Help solving the sysadm's nightmare
erich at alogreentechnologies.com
Sat Jul 21 17:42:34 UTC 2012
what or who stops you from making a copy of the machine and start testing there?
This is the only valid option if you do not want to interrupt a running server.
On Saturday 21 July 2012 14:59:40 Robert Bonomi wrote:
> > From: Wojciech Puchar <wojtek at wojtek.tensor.gdynia.pl>
> > Date: Thu, 19 Jul 2012 10:12:05 +0200 (CEST)
> > Subject: Re: Help solving the sysadm's nightmare
> [[ sarcastic comment with no useful value removed ]]
> > > it's a mess, and ofcourse everything is "critical" there is no room for
> > > interruption of service.
> > >
> > > Now, I have no idea which processes actually require access to those
> > > files, what privileges these processes run with and which files are
> > > actually executable or just plain files.
> > i can only help you with base system and ports permissions, and /var and
> > /etc
> > just look how it should be
> Of gourse, setting system/ports permissins back to the way "it should be"
> WILL re-introduce the problems that were 'solved' by the prior administrator
> changing permissiona as descrribed, resulting in UNACCEPTABLE interruption
> of operations -- quote:
> "Everything is 'critical' there is no room for interruption of service."

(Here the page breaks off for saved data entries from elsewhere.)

/-- The same of a lane alone. -/
def carrySum1 (o : Iaddc) (s : State) (l : Nat) : Nat :=
  bitsA s o.ty o.a l + bitsB s o.ty o.b l + (o.cien && (s.predMask s.cur ⟨false, o.ci⟩).getLsbD l).toNat

theorem carrySum_sees {o : Iaddc} {s u : State} {ls : List Nat} {l : Nat} (h : LaneSees (.iaddc o) s u ls l) :
    carrySum o s ls l = carrySum1 o u l := by
  have a : rdV o.a o.ty.words ∈ (Instr.iaddc o).regs.v := List.mem_append_left _ (List.mem_cons_of_mem _ (List.mem_cons_self ..))
  have b : o.b.vrefs o.ty.words ⊆ (Instr.iaddc o).regs.v := List.subset_append_right ..
  rw [carrySum, h.bitsA a, h.bitsB b, h.predMask, carrySum1]

/-- The carry out of the sums of lanes, in the lanes with effect. -/
def carryOut (o : Iaddc) (s : State) (ls : List Nat) : Prog Res :=
  .bind (writeP s.cur o.co (maskOf ls) (maskOf (ls.filter fun l => decide (2 ^ o.ty.bits ≤ carrySum o s ls l)))) fun _ => .ret .ok

theorem carryOut_ends {o : Iaddc} {s : State} (inv : s.Inv = true) (ls : List Nat) :
    EndsWith s (carryOut o s ls) fun k l => if k = o.co.val ∧ o.co.val ≠ 15 ∧ l ∈ ls
      then decide (2 ^ o.ty.bits ≤ carrySum o s ls l) else (s.regsOf.p.get 0 k).getLsbD l := by
  intro v hv hp
  obtain ⟨v', run, near, hw, bits⟩ := writeP_run hv (by rw [hp]; exact ok_p (inv_warp inv s.cur)) o.co (maskOf ls)
    (maskOf (ls.filter fun l => decide (2 ^ o.ty.bits ≤ carrySum o s ls l))) (maskOf ls)
  refine ⟨v', Prog.run_bind_eq run rfl, near, hw, fun k l hl => ?_⟩
  have wide : l < 128 := Nat.lt_trans hl (by decide)
  rw [bits k l hl, getLsbD_maskOf _ wide, getLsbD_maskOf _ wide, hp]
  by_cases hm : l ∈ ls <;> simp [hm]

/-- The effect of IADDC puts the sums modulo 2^w, and the carries out follow. -/
theorem iaddc_puts (o : Iaddc) : ∃ eff, (∀ s, exec (.iaddc o) s = next (issueV (.iaddc o) o.hd eff) s) ∧
    ∀ s, Puts s o.hd o.d o.ty.words (fun l => carrySum o s (s.onLanes o.hd) l % 2 ^ o.ty.bits) eff
      (carryOut o s (s.onLanes o.hd)) := by
  refine ⟨_, fun s => rfl, fun s u hu => ?_⟩
  have same := hu.sameOperands
  have carry (l : Nat) : (if o.cien = true then s.predMask s.cur ⟨false, o.ci⟩ else 0).getLsbD l =
      (o.cien && (s.predMask s.cur ⟨false, o.ci⟩).getLsbD l) := by
    cases o.cien
    · exact BitVec.getLsbD_zero
    · rfl
  simp only [Prog.run_get, same.opnd, same.srcB, same.predMask, carry]
  rfl

/-- R231: IADDC with vector registers alone. -/
theorem iaddc_plain {o : Iaddc} {s : State} {n : VReg} (inv : s.Inv = true) (hi : CanIssue (.iaddc o) s)
    (hq : (Instr.iaddc o).qRefs = []) (hd : o.d = .v n) :
    Yields (.iaddc o) s fun t => Completes (.iaddc o) s t ∧
      (∀ r l, l < 32 → t.vreg s.cur r l =
        if (effMask s s.cur o.hd).getLsbD l = true ∧ n.val ≤ r ∧ r < n.val + o.ty.words
        then BitVec.ofNat 32 (carrySum1 o s l % 2 ^ o.ty.bits / 2 ^ (32 * (r - n.val))) else s.vreg s.cur r l) ∧
      (∀ k l, l < 32 → (t.regsOf.p.get 0 k).getLsbD l =
        if k = o.co.val ∧ o.co.val ≠ 15 ∧ (effMask s s.cur o.hd).getLsbD l = true
        then decide (2 ^ o.ty.bits ≤ carrySum1 o s l) else (s.regsOf.p.get 0 k).getLsbD l) ∧
      t.regsOf = { s.regsOf with v := t.regsOf.v, p := t.regsOf.p } := by
  obtain ⟨eff, hx, puts⟩ := iaddc_puts o
  have puts := puts s
  rw [hd] at puts
  obtain ⟨t, ht, hc, hv, hp, hr⟩ := plain_result inv hi hq (hx s) puts (carryOut_ends inv _) fun hl k l _ => by
    rw [if_neg]; rw [hl]; exact fun g => List.not_mem_nil g.2.2
  have sums (l : Nat) : carrySum o s (s.onLanes o.hd) l = carrySum1 o s l := carrySum_sees (.plain hq s _ l)
  have on {l : Nat} (hl : l < 32) : l ∈ s.onLanes o.hd ↔ (effMask s s.cur o.hd).getLsbD l = true :=
    mem_onLanes.trans (and_iff_right hl)
  refine ⟨t, ht, hc, fun r l hl => ?_, fun k l hl => ?_, hr⟩
  · rw [hv r l hl]; simp only [on hl, sums]
  · rw [hp k l hl]; simp only [on hl, sums]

> > > What I know is that lots of files are on samba shares and lots of files
> > > are used by uniface9 application, but I don't know much about uniface
> > > or if this is actually executed on the client or on the server.
> > look at samba config to check as what user directories are accessed. set
> > it as such user and chmod 700 is enough.
> While that "instruction" may have some relevance to _some_ situations, there
> is *NO* guarantee that, say, multiple users in a given department of the
> business do _not_ require access to files in the 'user directory' of another
> employee in that same department.
> While one can argue -- with some validity -- that things "should not" be
> that way, one _cannot_ guarantee that such is not the case. ESPECIALLY,
> given the mind-set of the prior admin(s).
> Thus, changing permissions 'as directed' _does_ have a definite possibilit
> of causing unacceptable interruption of critical services.
> > > So, how can I
> > > - determine which users actually need read or write access to these
> > > files?
> > lsof will not help you.
> Using lsof will *DEFINITELY* _help_ -- in identifying which applications
> access which files. lsof output will not be comprehensive/complete, because
> a single lsof run only produces a snapshot of what currentl-running processes
> have what files open at that time. But it *DOES* provide a 'starting point',
> a list of the files that the running applications are _proven_ to require
> access to. Changing permissions on those lsof-identified files, such that
> the application in question does _not_ have access to it *WILL* break that
> Knowing what -not- to do -- because "doing that thing" _will_ break
> something -- is a _critical_ part of determining what =can= be done.